*** Opening of Supplied entries ***
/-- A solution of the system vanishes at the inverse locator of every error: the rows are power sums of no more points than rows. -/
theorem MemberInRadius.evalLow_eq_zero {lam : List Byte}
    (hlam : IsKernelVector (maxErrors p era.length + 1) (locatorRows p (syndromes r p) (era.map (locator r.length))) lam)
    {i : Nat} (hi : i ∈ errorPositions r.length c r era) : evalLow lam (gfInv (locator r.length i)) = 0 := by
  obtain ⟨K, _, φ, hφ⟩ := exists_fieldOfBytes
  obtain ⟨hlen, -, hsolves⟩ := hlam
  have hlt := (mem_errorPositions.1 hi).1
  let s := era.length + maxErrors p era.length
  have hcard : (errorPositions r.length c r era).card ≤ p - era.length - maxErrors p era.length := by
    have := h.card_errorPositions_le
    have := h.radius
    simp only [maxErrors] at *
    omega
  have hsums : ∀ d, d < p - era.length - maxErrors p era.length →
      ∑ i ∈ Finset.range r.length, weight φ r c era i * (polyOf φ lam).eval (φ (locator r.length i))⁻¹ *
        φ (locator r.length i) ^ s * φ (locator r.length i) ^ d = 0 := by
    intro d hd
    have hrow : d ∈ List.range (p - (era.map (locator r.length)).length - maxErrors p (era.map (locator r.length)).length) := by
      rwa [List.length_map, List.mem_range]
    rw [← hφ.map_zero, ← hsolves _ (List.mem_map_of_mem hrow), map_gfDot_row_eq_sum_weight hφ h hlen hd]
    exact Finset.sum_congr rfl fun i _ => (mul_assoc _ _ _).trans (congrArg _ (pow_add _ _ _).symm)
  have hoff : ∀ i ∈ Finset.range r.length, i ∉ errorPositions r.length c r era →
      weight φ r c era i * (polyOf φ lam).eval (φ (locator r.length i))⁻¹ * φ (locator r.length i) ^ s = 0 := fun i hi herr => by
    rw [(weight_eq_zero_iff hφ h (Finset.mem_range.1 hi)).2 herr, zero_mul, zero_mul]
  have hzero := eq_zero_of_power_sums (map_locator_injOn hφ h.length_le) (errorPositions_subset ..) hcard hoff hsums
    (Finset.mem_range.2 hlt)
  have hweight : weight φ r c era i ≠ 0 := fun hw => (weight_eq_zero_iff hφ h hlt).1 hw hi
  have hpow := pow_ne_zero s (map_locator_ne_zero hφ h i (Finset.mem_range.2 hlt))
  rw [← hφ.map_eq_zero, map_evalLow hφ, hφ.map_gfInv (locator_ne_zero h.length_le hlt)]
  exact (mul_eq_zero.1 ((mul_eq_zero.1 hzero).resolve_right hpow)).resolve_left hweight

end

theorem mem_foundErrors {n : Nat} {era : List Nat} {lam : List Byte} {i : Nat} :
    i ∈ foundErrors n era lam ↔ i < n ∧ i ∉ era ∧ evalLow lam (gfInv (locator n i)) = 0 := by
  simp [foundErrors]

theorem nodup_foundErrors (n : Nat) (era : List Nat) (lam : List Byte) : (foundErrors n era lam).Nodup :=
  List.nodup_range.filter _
*** Close of Supplied entries ***
*** Opening of Supplied entries ***
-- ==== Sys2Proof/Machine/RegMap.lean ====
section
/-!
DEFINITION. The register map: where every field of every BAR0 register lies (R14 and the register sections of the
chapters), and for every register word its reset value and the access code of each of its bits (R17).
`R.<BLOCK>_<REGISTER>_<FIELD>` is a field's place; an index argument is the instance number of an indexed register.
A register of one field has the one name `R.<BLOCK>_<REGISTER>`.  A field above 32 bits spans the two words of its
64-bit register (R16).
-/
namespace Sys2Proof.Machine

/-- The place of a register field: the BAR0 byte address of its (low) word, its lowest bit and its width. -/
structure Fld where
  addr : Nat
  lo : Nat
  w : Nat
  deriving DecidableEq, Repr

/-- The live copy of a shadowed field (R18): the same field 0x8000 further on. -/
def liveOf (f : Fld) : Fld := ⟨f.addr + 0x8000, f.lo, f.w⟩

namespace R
*** Close of Supplied entries ***
> [Prompt] Could you filter the material above and copy each line that holds the word "hlam"?

> [Problem solution]
    (hlam : IsKernelVector (maxErrors p era.length + 1) (locatorRows p (syndromes r p) (era.map (locator r.length))) lam)
  obtain ⟨hlen, -, hsolves⟩ := hlam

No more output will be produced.